The second option would be to use sagemaker
pipelines. So with Sagemaker pipelines,
you can do the same set of things as what you
can do with the sagemaker and data
science SDK combo. But here you
can make use of the dedicated sagemaker pipelines to help you prepare
your model. So this one came in much later,
after more people have requested for it. And you
can see here that, wow, you can have an
interface, a UI chart
or graph like this, and you will know what's happening
in each step. And let's say that you want to know
the details after each step has executed,
let's say the metrics during the train step. Then you
can just click on these train step box
and then you'll see the metrics and these other details
there. So this is the source code for
it. You'll see here that with just a couple of lines of code
added to your existing initial Sagemaker
SDK code, you'll be able to create the different steps.
So most likely probably two lines of code, two to three lines
of code for each block. So let's say that you have
the processing step and then you have the train step. Then probably
you'll need four additional
lines of code because of course, in addition to the original code
that you have, where you have configured the different step, let's say
estimator initialization, Sklearn processes
initialization step. These, you will make use of these
sagemaker pipeline's counterpart objects,
and you will link those and then just chain
those AWS you can see here, create a chain and
prepare the pipeline by combining all the other steps.
And in order to run this, all you need to do is run these execute
function.
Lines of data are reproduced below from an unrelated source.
/-- Row 3 of INSTRUCTION CODE TABLE-1 (R78). -/
def table1Row3 (m _x : Bool) (column : Nat) : Reader :=
  match column with
  | 0x0 => arg8 .bmi
  | 0x1 => arg8 fun dd => .and .a (.mem (.dirIndY dd))
  | 0x2 => arg8 fun dd => .and .a (.mem (.dirInd dd))
  | 0x3 => arg8 fun nn => .and .a (.mem (.srIndY nn))
  | 0x4 => arg8ImmRel m fun dd imm rr => .bbc (.dir dd) imm rr
  | 0x5 => arg8 fun dd => .and .a (.mem (.dirX dd))
  | 0x6 => arg8 fun dd => .rol (.mem (.dirX dd))
  | 0x7 => arg8 fun dd => .and .a (.mem (.dirIndLY dd))
  | 0x8 => arg0 .sec
  | 0x9 => arg16 fun mmll => .and .a (.mem (.absY mmll))
  | 0xA => arg0 (.inc (.acc .a))
  | 0xB => arg0 .tsa
  | 0xC => arg16ImmRel m fun mmll imm rr => .bbc (.abs mmll) imm rr
  | 0xD => arg16 fun mmll => .and .a (.mem (.absX mmll))
  | 0xE => arg16 fun mmll => .rol (.mem (.absX mmll))
  | 0xF => arg24 fun hhmmll => .and .a (.mem (.ablX hhmmll))
  | _ => unassigned (.code1 (BitVec.ofNat 8 (0x30 + column)))

/-- Row 4 of INSTRUCTION CODE TABLE-1 (R78). -/
def table1Row4 (m _x : Bool) (column : Nat) : Reader :=
  match column with
  | 0x0 => arg0 .rti
  | 0x1 => arg8 fun dd => .eor .a (.mem (.dirXInd dd))
  | 0x3 => arg8 fun nn => .eor .a (.mem (.sr nn))
  | 0x4 => arg8Arg8 .mvp
  | 0x5 => arg8 fun dd => .eor .a (.mem (.dir dd))
  | 0x6 => arg8 fun dd => .lsr (.mem (.dir dd))
  | 0x7 => arg8 fun dd => .eor .a (.mem (.dirIndL dd))
  | 0x8 => arg0 .pha
  | 0x9 => argImm m fun imm => .eor .a (.imm imm)
  | 0xA => arg0 (.lsr (.acc .a))
  | 0xB => arg0 .phg
  | 0xC => arg16 fun mmll => .jmp (.abs mmll)
  | 0xD => arg16 fun mmll => .eor .a (.mem (.abs mmll))
  | 0xE => arg16 fun mmll => .lsr (.mem (.abs mmll))
  | 0xF => arg24 fun hhmmll => .eor .a (.mem (.abl hhmmll))
  | _ => unassigned (.code1 (BitVec.ofNat 8 (0x40 + column)))

/-- Row 5 of INSTRUCTION CODE TABLE-1 (R78). -/
def table1Row5 (_m _x : Bool) (column : Nat) : Reader :=
  match column with
  | 0x0 => arg8 .bvc
  | 0x1 => arg8 fun dd => .eor .a (.mem (.dirIndY dd))
  | 0x2 => arg8 fun dd => .eor .a (.mem (.dirInd dd))
  | 0x3 => arg8 fun nn => .eor .a (.mem (.srIndY nn))
  | 0x4 => arg8Arg8 .mvn
  | 0x5 => arg8 fun dd => .eor .a (.mem (.dirX dd))
  | 0x6 => arg8 fun dd => .lsr (.mem (.dirX dd))
  | 0x7 => arg8 fun dd => .eor .a (.mem (.dirIndLY dd))
  | 0x8 => arg0 .cli
  | 0x9 => arg16 fun mmll => .eor .a (.mem (.absY mmll))
  | 0xA => arg0 .phy
  | 0xB => arg0 .tad
  | 0xC => arg24 fun hhmmll => .jmp (.abl hhmmll)
  | 0xD => arg16 fun mmll => .eor .a (.mem (.absX mmll))
  | 0xE => arg16 fun mmll => .lsr (.mem (.absX mmll))
  | 0xF => arg24 fun hhmmll => .eor .a (.mem (.ablX hhmmll))
  | _ => unassigned (.code1 (BitVec.ofNat 8 (0x50 + column)))

/-- Row 6 of INSTRUCTION CODE TABLE-1 (R78). -/
def table1Row6 (m _x : Bool) (column : Nat) : Reader :=
  match column with
  | 0x0 => arg0 .rts
  | 0x1 => arg8 fun dd => .adc .a (.mem (.dirXInd dd))
  | 0x2 => arg16 .per
  | 0x3 => arg8 fun nn => .adc .a (.mem (.sr nn))
  | 0x4 => arg8Imm m fun dd imm => .ldm (.dir dd) imm
  | 0x5 => arg8 fun dd => .adc .a (.mem (.dir dd))
  | 0x6 => arg8 fun dd => .ror (.mem (.dir dd))
  | 0x7 => arg8 fun dd => .adc .a (.mem (.dirIndL dd))
  | 0x8 => arg0 .pla
  | 0x9 => argImm m fun imm => .adc .a (.imm imm)
  | 0xA => arg0 (.ror (.acc .a))
  | 0xB => arg0 .rtl
  | 0xC => arg16 fun mmll => .jmp (.absInd mmll)
  | 0xD => arg16 fun mmll => .adc .a (.mem (.abs mmll))
  | 0xE => arg16 fun mmll => .ror (.mem (.abs mmll))
  | 0xF => arg24 fun hhmmll => .adc .a (.mem (.abl hhmmll))
  | _ => unassigned (.code1 (BitVec.ofNat 8 (0x60 + column)))

/-- Row 7 of INSTRUCTION CODE TABLE-1 (R78). -/
def table1Row7 (m _x : Bool) (column : Nat) : Reader :=
  match column with
  | 0x0 => arg8 .bvs
  | 0x1 => arg8 fun dd => .adc .a (.mem (.dirIndY dd))
  | 0x2 => arg8 fun dd => .adc .a (.mem (.dirInd dd))
  | 0x3 => arg8 fun nn => .adc .a (.mem (.srIndY nn))
  | 0x4 => arg8Imm m fun dd imm => .ldm (.dirX dd) imm
  | 0x5 => arg8 fun dd => .adc .a (.mem (.dirX dd))
  | 0x6 => arg8 fun dd => .ror (.mem (.dirX dd))
  | 0x7 => arg8 fun dd => .adc .a (.mem (.dirIndLY dd))
  | 0x8 => arg0 .sei
  | 0x9 => arg16 fun mmll => .adc .a (.mem (.absY mmll))
  | 0xA => arg0 .ply
  | 0xB => arg0 .tda
  | 0xC => arg16 fun mmll => .jmp (.absXInd mmll)
  | 0xD => arg16 fun mmll => .adc .a (.mem (.absX mmll))
  | 0xE => arg16 fun mmll => .ror (.mem (.absX mmll))
  | 0xF => arg24 fun hhmmll => .adc .a (.mem (.ablX hhmmll))
  | _ => unassigned (.code1 (BitVec.ofNat 8 (0x70 + column)))

/-- Row 8 of INSTRUCTION CODE TABLE-1 (R78). -/
def table1Row8 (_m _x : Bool) (column : Nat) : Reader :=
  match column with
  | 0x0 => arg8 fun rr => .bra (.short rr)
  | 0x1 => arg8 fun dd => .sta .a (.dirXInd dd)
  | 0x2 => arg16 fun rr => .bra (.long rr)
  | 0x3 => arg8 fun nn => .sta .a (.sr nn)
  | 0x4 => arg8 fun dd => .sty (.dir dd)
  | 0x5 => arg8 fun dd => .sta .a (.dir dd)
  | 0x6 => arg8 fun dd => .stx (.dir dd)
  | 0x7 => arg8 fun dd => .sta .a (.dirIndL dd)
  | 0x8 => arg0 .dey
  | 0xA => arg0 .txa
  | 0xB => arg0 .pht
  | 0xC => arg16 fun mmll => .sty (.abs mmll)
  | 0xD => arg16 fun mmll => .sta .a (.abs mmll)
  | 0xE => arg16 fun mmll => .stx (.abs mmll)
  | 0xF => arg24 fun hhmmll => .sta .a (.abl hhmmll)
  | _ => unassigned (.code1 (BitVec.ofNat 8 (0x80 + column)))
So there, that's pretty cool.
And you'll see that the more you
use a certain platform like
Sagemaker, you'll realize that, hey, there's a patterns.
If I need something like this, I won't have to worry about
changing the other parts of the code because it's probably just
a configuration code change away. So again,
I'm going to share this slide again so that you can have
a quick look at the different features and capabilities of Sagemaker.
But what I will tell you is that Sagemaker continues to
evolve, even today,
probably in one month there's a new release or
new capability or new upgrade CTO existing features,
and it's better for us to stay tuned there by,
let's say, checking the AWS blog. And yeah,
so again, it's not just powerful, it's also
evolving. And the great thing here is that the more
features and capabilities that you're aware of,
the more you can make use of Sagemaker and
further reduce cost, because the importance of
a good professional would
be his or her own ability
to optimize and solve things using the
knowledge and expertise using specific tools.
So again, thank you very much and hope you learned a lot
of things during my talk, and feel free to check out my book
machine learning with Amazon Sagemaker cookbook because that will help
you understand Sagemaker better with the 80
recipes there, which are super simplified
to help you understand something, even if it's your first time using sagemaker.
So there. Thank you again and have a great day ahead.